В лучшие дни, отобедав, проходили мы в мои комнаты: я садилась за рукоделие, а Иван Иванович мне читал вслух. По-французски, по-английски, по-немецки, реже — по-русски. Книги, газеты. Это длилось около двух часов. При хорошей погоде мы прогуливались в саду, обсуждали планы обустройства воспитательных домов, Академии художеств… Помню его распри со скульптором Фальконетом, выписанным нами из Франции: тот, создав по заказу памятник Петру, неумел его отлить в бронзе. Говорил, что на отливку контракта не было. Мастера-отливщика не смогли найти ни у нас, ни в Голландии, ни в Швеции. Бецкий объявил, что возглавит работы сам. Это Фальконет уже не стерпел и сказал: лучше я потрачу несколько лет, дабы овладеть ремеслом отливки, нежели позволю портить мою работу разным дилетантам. Разумеется, Бецкий обиделся — мне пришлось отстранить его от работ по установлению памятника. Он потом явился лишь на празднества по открытию — только потому, что уже Фальконета в России не было: завершив отливку (со второй попытки), недовольный нами француз, не простившись, получив гонорарий, сразу оставил наши пределы…
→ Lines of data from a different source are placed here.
-- ==== Sys2Proof/Machine/Works.lean ====
section
/-! DEFINITION. The data of an item after its count: the words that wait for it, the units of the long tile words, and an
abandoned one (spec/08_core_tile_store_and_counts.md R164, R175, spec/09_tile_and_matrix_instructions.md R185 to R191). -/

namespace Sys2Proof.Machine

/-! ## What a word that waits for data computes (R164, R185) -/

/-- The computation of a TILE word that may take its move before the data of its items. -/
def tileComp (i : Instr) (m : MaskCounts) : Items → State → TileOut :=
  match i with
  | .tmov .. => moveTile
  | .tadd _ _ _ tm => elemComp tm false addOp m
  | .tmul _ _ _ tm => elemComp tm false mulOp m
  | .tmax _ _ _ tm => elemComp tm false maxOp m
  | .tscal _ _ _ tm => elemComp tm true mulOp m
  | .ttrn .. => trnComp
  | .tred _ _ tm => redComp tm m
  | .tacc _ _ _ z tm => accComp tm z m
  | .mmbi _ _ _ _ z tm => matrixComp specMmbi tm z m
  | .mmf _ _ _ _ z tm => matrixComp specMmf tm z m
  | .mmf32 _ _ _ _ z tm => matrixComp specMmf32 tm z m
  | .mmd _ _ _ _ z tm => matrixComp specMmd tm z m
  | .tcvt _ _ tag part merge sat tm => cvtOut merge (cvtComp tm tag part.val merge sat) m
  | .tcvtPageAppend _ _ tag slot sat tm => cvtOut true (pageComp tm tag slot.val sat) m
  | _ => fun _ _ => .res TileRes.plain false

/-- Every item the word reads is produced. -/
def Work.ready (w : Work) : Bool := w.srcs.all (!·.waits) && !(readsPrev w.i && w.prev.waits)

/-- A content put into its register, for a computation. -/
def Block.putContent (b : Block) (r : Nat) (c : Content) : Block :=
  match c with
  | .tile t => b.setTile r t
  | .acc x _ => b.setAcc (r - 512) x

/-- The partner of an accumulator, for a pair. -/
def Block.putPartner (b : Block) (r : Nat) (c : Content) : Block :=
  match c with
  | .tile _ => b
  | .acc _ y => b.setAcc (r - 512 + 1) y

/-- The state as the word found it at its issue, with the data its items have come to hold: an item itself stands above the
partner of another. Its checks are behind it, so the die class and the feature mask no longer count. -/
def Work.view (w : Work) (s : State) : State :=
  let items := w.srcs ++ [w.prev]
  let b := items.foldl (fun b x => b.putPartner x.reg x.val) { s.blk with core := 0, isa := BitVec.allOnes 64 }
  { s with
    blk := items.foldl (fun b x => b.putContent x.reg x.val) b
    ag := { s.ag with ctl := w.ctl } }

def Content.md : Content → Meta
  | .tile t => t.md
  | .acc a _ => a.md

/-- The word's result, and whether its generation is void. -/
def Work.result (w : Work) (s : State) : TileRes × Bool :=
  let void := w.void || w.srcs.any (·.val.md.void)
  let poison := w.srcs.any (·.val.md.poison)
  match tileComp w.i (maskCounts w.mask) w.items (w.view s) with
  | .res r v => ({ r with poison := r.poison || poison }, void || v)
  | _ => ({ TileRes.plain with poison := poison }, void)

/-- A content with the counts that its register has come to have; where TSETC has written the metadata since the move, that
word stands, with the V or P that the data has brought besides (R175, R176, R181, R189). -/
def Content.recount (c : Content) (m : Meta) (edited : Option (Bool × Bool)) : Content :=
  let f (x : Meta) : Meta := match edited with
    | none => { x with wc := m.wc, q := m.q, rc := m.rc }
    | some (v, p) => { m with void := m.void || (x.void && !v), poison := m.poison || (x.poison && !p) }
  match c with
  | .tile t => .tile { t with md := f t.md, filling := false, edited := none }
  | .acc a b =>
    .acc { a with md := f a.md, filling := false, edited := none } { b with md := f b.md, filling := false, edited := none }

/-- The V and P of a register's move, where TSETC has written its metadata since. -/
def Block.edited (b : Block) (r : Nat) : Option (Bool × Bool) :=
  if r < 512 then (b.tile r).edited else (b.acc (r - 512)).edited

/-- A generation's data is produced: its register takes it while it still holds that generation, and so does every word
and copy admitted to read it (R164). -/
def Block.supplyOne (b : Block) (r : Nat) (x : BitVec 16) (c : Content) : Block :=
  let fill (y : Source) : Source := if y.waits && y.reg == r && y.gen == x then { y with waits := false, val := c } else y
  let b := if b.filling r && (b.md r).wc == x then
      match c.recount (b.md r) (b.edited r) with
      | .tile t => b.setTile r t
      | .acc a _ => b.setAcc (r - 512) a
    else b
  { b with
    works := b.works.map fun w => { w with srcs := w.srcs.map fill, prev := fill w.prev }
    chans := b.chans.map fun k => { k with xfers := k.xfers.map fun t => { t with src := t.src.map fill } } }

/-- The same for a pair of accumulators, of which a reader may name either (R153). -/
def Block.supply (b : Block) (r : Nat) (x : BitVec 16) (c : Content) (pair : Bool) : Block :=
  let b := b.supplyOne r x c
  match c, pair with
  | .acc _ y, true => b.supplyOne (r + 1) x (.acc y y)
  | _, _ => b

/-- An update of an agent of the block in focus. -/
def State.updAgent (s : State) (w : Nat) (f : Agent → Agent) : State :=
  if w = s.cur.w then s.setAg (f s.ag)
  else s.setBlk { s.blk with agents := s.blk.agents.set (w % 5) (f (s.blk.agents[w % 5]'(Nat.mod_lt _ (by decide)))) (Nat.mod_lt _ (by decide)) }

/-- The data of a check operation has come (R167, R188, R189, R190). An item that has come to be void, or poisoned, moves
nothing; poison is raised at the stream's next word (notes/assumptions/66.md). -/
def finishCheck (w : Work) (s : State) : State :=
  let src := w.srcs.headD ⟨0, 0, false, .tile Tile.reset⟩
  let none_ := src.val.md.void || src.val.md.poison
  s.updAgent w.agent fun a =>
    let a := if src.val.md.poison then { a with spoiled := some src.reg }
      else if src.val.md.void then { a with ctl := { a.ctl with vs := true } } else a
    match w.i, src.val with
    | .ttov _ z, .tile t =>
      { a with ready := a.ready ++ (tileRows t.data z).map fun r => if none_ then { r with lanes := 0 } else r }
    | .tsts .., .tile t =>
      let mine (x : Access) : Bool := x.kind == .rowsLate src.reg src.gen
      { a with accs := if none_ then a.accs.filter fun x => !mine x
                       else a.accs.map fun x => if mine x then { x with kind := .rows (tileImage t) } else x }
    | .tsta .., .acc x y =>
      match w.long with
      | some l =>
        if none_ then longPass (a.advance l.advance) l
        else
          let v := x.data.toNat + if l.tag = 0x40 then 2 ^ 32768 * y.data.toNat else 0
          { a with long := some { l with data := BitVec.ofNat 65536 v } }
      | none => a
    | _, _ => a

/-- The word's data is complete: its generation, its flags, SSTAT.VS where it has come to be void, and the report of R186. -/
def finishWork (w : Work) (s : State) : State :=
  if isCheckOp w.i then finishCheck w s
  else
  let (r, void) := w.result s
  let d := w.items.d
  let v := w.view s
  let c := (v.blk.writeItem d void r.poison r).content d.r
  let s := s.setBlk (s.blk.supply d.r d.x c r.pair)
  s.updAgent w.agent fun a =>
    let a := if void then a else a.addFlags r.flags
    let a := if void && !w.void && w.agent != 4 then { a with ctl := { a.ctl with vs := true } } else a
    match if w.hold && !void then r.nan else none with
    | some n => { a with nan := some (nanReport r n d.r w.epc) }
    | none => a

/-- Every word whose items are produced completes; its own data may complete others. -/
def settleWorks : Nat → State → State
  | 0, s => s
  | n + 1, s =>
    match s.blk.works.find? (·.ready) with
    | none => s
    | some w => settleWorks n (finishWork w (s.setBlk { s.blk with works := s.blk.works.erase w }))

/-- A generation is produced. -/
def produced (r : Nat) (x : BitVec 16) (c : Content) (s : State) : State :=
  let s := s.setBlk (s.blk.supply r x c false)
  settleWorks s.blk.works.length s

/-! ## Units of long tile words (R175) -/

/-- The last unit is complete: the generation's data, post-advances, PIDX 0, and the next word (R169, R175). -/
def longDone (s : State) (l : Long) : State :=
  let s := if hasDest l.i then produced l.reg l.gen (.tile { l.tile with filling := false }) s else s
  s.setAg (longPass (s.ag.advance l.advance) l)

/-- A unit has completed. -/
def unitDone (s : State) (l : Long) : State :=
  if l.last ≤ l.unit then longDone s l
  else s.setAg { s.ag with long := some { l with unit := l.unit + 1, first := none, begun := true } }

/-- A fault at a unit stops the word, with PROG at the unit (R175, R190). -/
def longStop (s : State) (l : Long) (code : BitVec 8) (va : Word) : State :=
  let a := s.ag
  raiseAt (s.setAg { (a.setRecord (some l)) with
    long := none, walk := none, ctl := { a.ctl with prog := BitVec.ofNat 16 l.unit } }) code false l.pc va (a.rep.getD 0)

/-- One image row enters the item. The side-band comes as it stands (notes/assumptions/51.md), and poison of any granule of a
row counts, also in the ignored bytes of the last (notes/assumptions/65.md). -/
def tldsUnit (s : State) (l : Long) : State :=
  let off := 256 * (l.base.toNat + l.unit)
  if s.blk.sprows * 256 ≤ off then longStop s l cPROT (padVa s.blk off)
  else
    let (v, p) := readLoc s (.pad off) 256
    let t := { l.tile with md := { l.tile.md with poison := l.tile.md.poison || p } }
    unitDone s { l with
      tile := if l.unit < 8 then { t with data := putBits t.data (2048 * l.unit) 2048 v } else { t with side := BitVec.ofNat 1024 v } }

/-- A place some bytes before. -/
def Loc.back (l : Loc) (n : Nat) : Loc :=
  match l with
  | .pad o => .pad (o - n)
  | .text o => .text (o - n)
  | .phys pa => .phys (pa - n)
  | .lease pa => .lease (pa - n)

/-- Write one byte. -/
def writeByteAt (s : State) (l : Loc) (v : Byte) : State :=
  match l with
  | .pad o => s.setBlk { s.blk with pad := s.blk.pad.writeByte o v }
  | .text _ => s
  | .phys pa | .lease pa => s.write pa 1 fun m => m.writeByte pa v

/-- The enabled bytes of the active columns of a row: bytes on the first page from the first place, the others from the
last. -/
def storeRow (l : Long) (va : Word) (row n : Nat) (a b : Loc) (s : State) : State :=
  (List.range n).foldl (fun s k =>
    if l.enables.testBit (k % accSize l.tag) then
      writeByteAt s (if (va + BitVec.ofNat 64 k) >>> 12 = va >>> 12 then a.plus k else b.back (n - 1 - k))
        (BitVec.ofNat 8 (row / 2 ^ (8 * k)))
    else s) s

def tstaUnit (s : State) (l : Long) : State :=
  let e := accSize l.tag
  let va := l.base + BitVec.ofNat 64 (l.unit * l.stride)
  let n := l.cols * e
  let row := l.data.toNat / 2 ^ (256 * e * l.unit) % 2 ^ (256 * e)
  let put (a b : Loc) : State :=
    withLocRoute s a fun s => withLocRoute s b fun s => unitDone (storeRow l va row n a b s) l
  match l.first with
  | some (a, b) => put a b
  | none => match spanOf s va n .store with
    | .miss va => walkForLong s l va .store
    | .fault c va => longStop s l c va
    | .ok a b => put a b

def tgathUnit (s : State) (l : Long) : State :=
  let va := l.rowVa l.unit
  let put (a : Loc) : State := withLocRoute s a fun s =>
    let (v, p) := readLoc s a 64
    let t := l.tile
    unitDone (s.snoopLoc a 64) { l with
      tile := { t with md := { t.md with poison := t.md.poison || p }, data := putBits t.data (512 * l.unit) 512 v } }
  match l.first with
  | some (a, _) => put a
  | none => match translate s s.blk va .load with
    | .miss => walkForLong s l va .load
    | .fault c => longStop s l c va
    | .ok a => put a

/-- A unit of a long tile word needs the tile unit, which a word that waited for its data may have to take again (R185). -/
def withUnit (l : Long) (s : State) (f : State → State) : State :=
  match (s.core s.blk.core).tile with
  | some j => if j.block = s.cur.b ∧ j.agent = s.cur.w then f s else s
  | none => f (occupy l.i ⟨s.cur.b, s.cur.w, [l.reg], Flags.none, [], false, none⟩ s)

/-- One unit of the long instruction that an agent has in progress (R132, R175); its accesses follow every earlier one
of the agent. -/
def longUnit (s : State) : State :=
  match s.ag.long with
  | none => s
  | some l =>
    if s.ag.walk.isSome ∨ !s.ag.accs.isEmpty then s
    else
      match l.i with
      | .tlds .. => if l.last < l.unit then longDone s l else withUnit l s fun s => s.atHome fun s => tldsUnit s l
      | .tsta .. => if l.last < l.unit then longDone s l else withUnit l s fun s => s.atHome fun s => tstaUnit s l
      | .tgath .. => if l.last < l.unit then longDone s l else withUnit l s fun s => s.atHome fun s => tgathUnit s l
      | _ => gatherUnit s l

/-- The agent has a long tile word in progress. -/
def Agent.longTile (a : Agent) : Bool := a.long.any fun l => match l.i with
  | .tlds .. | .tsta .. | .tgath .. => true
  | _ => false

/-- Does a word keep its unit: a long word until its last unit, and a word whose data is not complete while the data still
comes (R185)? One that waits for a stopped long word, whose resumption needs the unit, keeps it no longer
(notes/assumptions/67.md). -/
def Block.keepsUnit (b : Block) (j : Job) (matrix : Bool) : Bool :=
  (!matrix && (b.agents[j.agent % 5]'(Nat.mod_lt _ (by decide))).longTile) ||
  ((b.works.any fun w => w.agent == j.agent && onMatrix w.i == matrix && (w.items.src ++ w.items.dst.toList).map (·.r) == j.regs) &&
    b.agents.toList.any (·.longTile))

/-! ## An abandoned long word (R175) -/

/-- The generation that a stopped TLDS or TGATH leaves becomes void, and its post-advances are applied. -/
def abandonLong (l : Long) (s : State) : State :=
  let s := s.setAg (s.ag.advance l.advance)
  if hasDest l.i then
    produced l.reg l.gen (.tile { s.blk.tile l.reg with md := { l.tile.md with void := true } }) s
  else s

/-- Every stopped word of the agent but the one that the word at issue resumes is abandoned. -/
def abandonStopped (keep : Long → Bool) (s : State) : State :=
  let drop (x : Option Long) : Option Long := x.filter fun l => !keep l
  let gone := (drop s.ag.stopped).toList ++ (drop s.ag.stoppedIn).toList
  gone.foldl (fun s l => abandonLong l s)
    (s.setAg { s.ag with stopped := s.ag.stopped.filter keep, stoppedIn := s.ag.stoppedIn.filter keep })

end Sys2Proof.Machine
end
Бецкий жил в своем идеальном мире. Он, я думаю, потому ине смог жениться, что искал себе идеальную жену. Составлял уставы идеальных воспитательных домов, Академии художеств и Кадетского корпуса. А когда выяснялось, что уставы эти мало кто исполняет, ибо нет идеальных учителей, идеальных учеников, генерал злился, недоумевал и пытался исправлять положение нравоучительными письмами… Они с Бобринским моим ладил лишь до тех пор, как Алеша слушал его сентенции; а когда в Париже мальчик полюбил какую-то актрисульку и просаживал деньги за ломберным столом, начал требовать у Ивана Ивановича больше денег, тот решительно отказал и велел ему вернуться в Россию. Так они и рассорились. Мне пришлось заменить Бецкого Завадовским…
Про таких, как Бецкий, говорят: чудак-человек. С ними жить непросто, а порой и обременительно, ибо не укладываются в общие рамки, но благодаря только чудакам мир не плесневеет, движется вперед; человек-серость, человек-банальность никогда ничего не изобретет и не удивит окружающих гениальным открытием…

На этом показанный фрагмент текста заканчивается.